PROBLEM DETAILS:
Restate word for word every line from the top of the data below down through the line that holds "if 1000 < arrival.natAbs".

(Stored data)
+--

/-- A head whose slots drift by more than 1 ns gets a new SCHEDULE, unless one is on its way (R311).
DEDUCED (log entry 55). -/
def trackHead (p i : Nat) (arrival : Int) (s : State) : State :=
  let waits := (s.port p).commands.any fun c => decide (c.target = i ∧ c.opcode = 2)
  let s := updHead p i (fun h => { h with drift := arrival }) s
  if 1000 < arrival.natAbs ∧ ¬ waits then scheduleHead p i s else s

/-- A slot that passed every check of R323. DESIGN CHOICE (log entry 50). -/
def acceptSlot (p i : Nat) (f : SlotFrame) (s : State) : State :=
  let h := s.head p i
  let step := 2 ^ h.k
  let gap := match h.lastTime with | some t => decide (0 < f.count ∧ t + step < f.firstTime) | none => false
  let missing := match h.lastTime with | some t => if gap then (f.firstTime - t) / step - 1 else 0 | none => 0
  -- samples at or before the previous slot's last one are left out
  let skip := match h.lastTime with
    | some t => if 0 < f.count ∧ f.firstTime ≤ t then min f.count ((t - f.firstTime) / step + 1) else 0
    | none => 0
  let g : SlotFrame := { f with
    firstTime := f.firstTime + skip * step, count := f.count - skip, samples := f.samples.drop (skip * h.channels) }
  let s := updHead p i (fun h => { h with
    silent := 0, late := 0, answered := true, alarm := f.status % 256, masks := h.newMasks.getD h.masks, newMasks := none
    timeErrors := if 0 < skip then satInc 32 h.timeErrors else h.timeErrors
    lastTime := if 0 < g.count then some (g.firstTime + (g.count - 1) * step) else h.lastTime }) s
  let s := recoverHead p i s
  let serving := f.status.testBit 10
  let s := if serving ≠ (s.head p i).returnEnd then scheduleHead p i s else s
  let s := updPort p (fun x => { x with letterbox := x.letterbox ++
    [{ frame := g, tick := s.time.tick, gap := gap, missing := missing, returnEnd := serving
       masks := h.newMasks.getD h.masks }] }) s
  let s := takeAck p i f.ackSeq f.ackCode (notePeak 8 (s.headOccupancy / 1024) s)
  if f.status.testBit 11 then breakAt p (brokenLink (s.head p i) serving) s else s

/-- A slot that arrives outside its scheduled instant: after 4 rounds in a row, SCHEDULE goes out again.
DEDUCED (log entry 55). -/
def lateSlot (p i : Nat) (s : State) : State :=
  let n := (s.head p i).late + 1
  let s := updHead p i (fun h => { h with late := if n = 4 then 0 else n }) s
  if n = 4 then scheduleHead p i s else s

/-- DAMUX_SLOT_RECEIVED (R323): `window` is the position scheduled for the window, `arrival` the deviation in ps. -/
def execDamuxSlotReceived (at_ port window : Nat) (arrival : Int) (f : SlotFrame) (s : State) : Result :=
  let s := advance at_ s
  let x := s.port port
  let h := s.head port window
  let full := decide (65536 < (x.letterbox.map fun l => frameBytes l.frame).sum + frameBytes f)
  .next (
    if ¬ x.rounds ∨ ¬ h.scheduled ∨ h.answered then s
    else if ¬ f.crcGood then discardSlot port window 0 s
    else if 2500 < arrival.natAbs then lateSlot port window (discardSlot port window 2 s)
    else if f.position ≠ window then discardSlot port window 3 s
    else if f.round ≠ x.round then discardSlot port window 4 s
    else if f.stream ≠ streamByte h.k h.channels then
      streamHead port window h.k h.channels h.enable none (discardSlot port window 5 s)
    else if (if h.enable then slotMax h.k x.period else 0) < f.count ∨ ¬ f.inWindow then discardSlot port window 6 s
    else if full then
      recordLimited 0x090C port psPerMs []
        (updSince (fun z => { z with dmxFull := z.dmxFull.set port true, overflow := z.overflow.set 8 true }) (discardSlot port window 8 s))
    else acceptSlot port window f (trackHead port window arrival s))

/-! ### Discovery (R318, R319) -/

/-- Where a discovered head goes: its own position by serial, else the lowest free one. -/
def DamuxPort.place (x : DamuxPort) (serial : Nat) : Option Nat :=
  match x.heads.find? fun h => (h.inRoster || h.st ≠ .absent) && h.desc.serial = serial with
  | some h => some h.position
  | none => (List.range 256).find? fun i => ! x.heads.any fun h => h.position = i && (h.inRoster || h.st ≠ .absent)

/-- A head that answers discovery takes its place, is scheduled and enters the round where it may (R316, R317). -/
def placeHead (p i delay hop : Nat) (fromReturn : Bool) (d : HeadDescriptor) (s : State) : State :=
  let h := s.head p i
  let known := h.inRoster && decide (h.desc.serial = d.serial)
  let s := putHead p { h with
    desc := d, pathDelay := delay, hop := hop, returnEnd := fromReturn, nextEnd := none, fromReturn := fromReturn } s
  let s := assignHead p i d.serial s
  match h.st with
  | .absent | .discovered =>
    let fresh := decide (h.st = .absent)
    let s := if fresh ∧ ¬ known then record 0x0903 [] s else s
    let s := updHead p i (fun h => { h with st := .discovered }) s
    let st : HeadState := if known ∧ h.enable then .streaming else .enrolled
    if known ∨ (s.port p).auto then
      match admitHead p i st s with
      | some t => t
      | none => refuseHead p i s
    else scheduleHead p i s
  | _ => scheduleHead p i s

/-- The hop of a head that an end finds at a path delay: behind the heads nearer to that end, and, from the return end, behind
those of the forward end. DEDUCED (log entry 55). -/
def DamuxPort.hopFor (x : DamuxPort) (i delay : Nat) (fromReturn : Bool) : Nat :=
  let placed := x.heads.filter fun h => h.st ≠ .absent && h.position ≠ i && h.hop ≠ 0xFFFF
  let before := placed.filter fun h =>
    if fromReturn then ! h.fromReturn || decide (delay < h.pathDelay) else ! h.fromReturn && decide (h.pathDelay ≤ delay)
  (before.map fun h => h.hop + 1).foldl max 0

/-- A head takes its place in the line: where another held that hop, it and those behind it lie one hop farther on.
DEDUCED (log entry 55). -/
def pushHops (p i hop : Nat) (s : State) : State :=
  let at_ (k : Nat) (h : Head) : Bool := h.st ≠ .absent && h.position ≠ i && h.hop ≠ 0xFFFF && decide (k ≤ h.hop)
  if (s.port p).heads.any fun h => at_ hop h && h.hop = hop then
    updPort p (fun x => { x with heads := x.heads.map fun h => if at_ hop h then { h with hop := h.hop + 1 } else h }) s
  else s

/-- DISCOVERY_REPLY (R318). `roundTrip` is in ns. -/
def execDiscoveryReply (at_ port : Nat) (inWindow : Bool) (roundTrip : Nat) (d : HeadDescriptor) (crcGood : Bool)
    (s : State) : Result :=
  let s := advance at_ s
  let x := s.port port
  .next (
    if ¬ x.rounds then s
    else if ¬ crcGood then discardSlot port 0xFF 0 s
    else if ¬ inWindow ∨ ¬ x.discovery then discardSlot port 0xFF 10 s
    else
      let delay := (roundTrip - d.turnaround) / 2
      let s := updPort port (fun x => { x with replied := true }) s
      if 200000 < delay then
        let s := record 0x0908 [r1 port, r8 d.serial, r4 delay] s
        if x.enum.isSome then endWalk port s else s
      else match x.place d.serial with
        | none => s
        | some i =>
          let known := s.head port i
          let back := match x.enum with | some e => e.fromReturn | none => known.returnEnd
          let s := updPort port (fun x => { x with enum := x.enum.map fun e => { e with misses := 0 } }) s
          if known.hop ≠ 0xFFFF ∧ known.st ≠ .absent then placeHead port i delay known.hop back d s
          else
            let hop := x.hopFor i delay back
            placeHead port i delay hop back d (pushHops port i hop s))

/-- BEACON_RETURNED (R318): the chain is closed, which ends the forward walk. -/
def execBeaconReturned (at_ port : Nat) (s : State) : Result :=
  let s := advance at_ s
  .next (
    if ¬ (s.port port).rounds then s
    else
      let s := updPort port (fun x => { x with closed := true }) s
      match (s.port port).enum with
      | some e => if e.fromReturn then s else endWalk port s
      | none => s)

/-- REDISCOVERY (R318): every 100 ms a running port with unresponsive heads opens discovery in one round. -/
def execRediscovery (at_ port : Nat) (s : State) : Result :=
  let s := advance at_ s
  .next (
    if (s.port port).rounds && ((s.port port).heads.any fun h => h.st = .unresponsive) then
      updPort port (fun x => { x with rediscover := true }) s
    else s)

/-! ### Lanes of a port (R313, R321, R322) -/

/-- PORT_TRAINING_END (R313): the forward end decides; `back` says whether the return end trained. -/
def execPortTrainingEnd (at_ port : Nat) (forward back : Bool) (s : State) : Result :=
  let s := advance at_ s
  .next (match (s.port port).st with
    | .training | .faulted =>
      let s := updPort port (fun x => { x with forwardSignal := forward, returnSignal := back }) s
      if forward then startWalk port false none (setPortState port .enumerating s) else setPortState port .faulted s
    | _ => s)

/-- PORT_TRAINING_RETRY (R313): a Faulted port trains again; PORT_TRAINING_END tells the outcome. -/
def execPortTrainingRetry (at_ port : Nat) (s : State) : Result :=
  let s := advance at_ s
  .next (match (s.port port).st with
    | .faulted => updPort port (fun x => { x with forwardSignal := false, returnSignal := false }) s
    | _ => s)

/-- DAMUX_LANE_SIGNAL_LOST (R313). -/
def execDamuxLaneSignalLost (at_ port : Nat) (returnEnd : Bool) (s : State) : Result :=
  let s := advance at_ s
  .next (
    if ¬ (s.port port).rounds then s
    else
      let s := updPort port (fun x =>
        if returnEnd then { x with returnSignal := false } else { x with forwardSignal := false }) s
      if returnEnd ∨ (s.port port).forwardSignal then s
      else if (s.port port).returnSignal then breakAt port 0 s
      else setPortState port .faulted (endRounds port s))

+--

REPLY TO THE TASK:
/-- A head whose slots drift by more than 1 ns gets a new SCHEDULE, unless one is on its way (R311).
DEDUCED (log entry 55). -/
def trackHead (p i : Nat) (arrival : Int) (s : State) : State :=
  let waits := (s.port p).commands.any fun c => decide (c.target = i ∧ c.opcode = 2)
  let s := updHead p i (fun h => { h with drift := arrival }) s
  if 1000 < arrival.natAbs ∧ ¬ waits then scheduleHead p i s else s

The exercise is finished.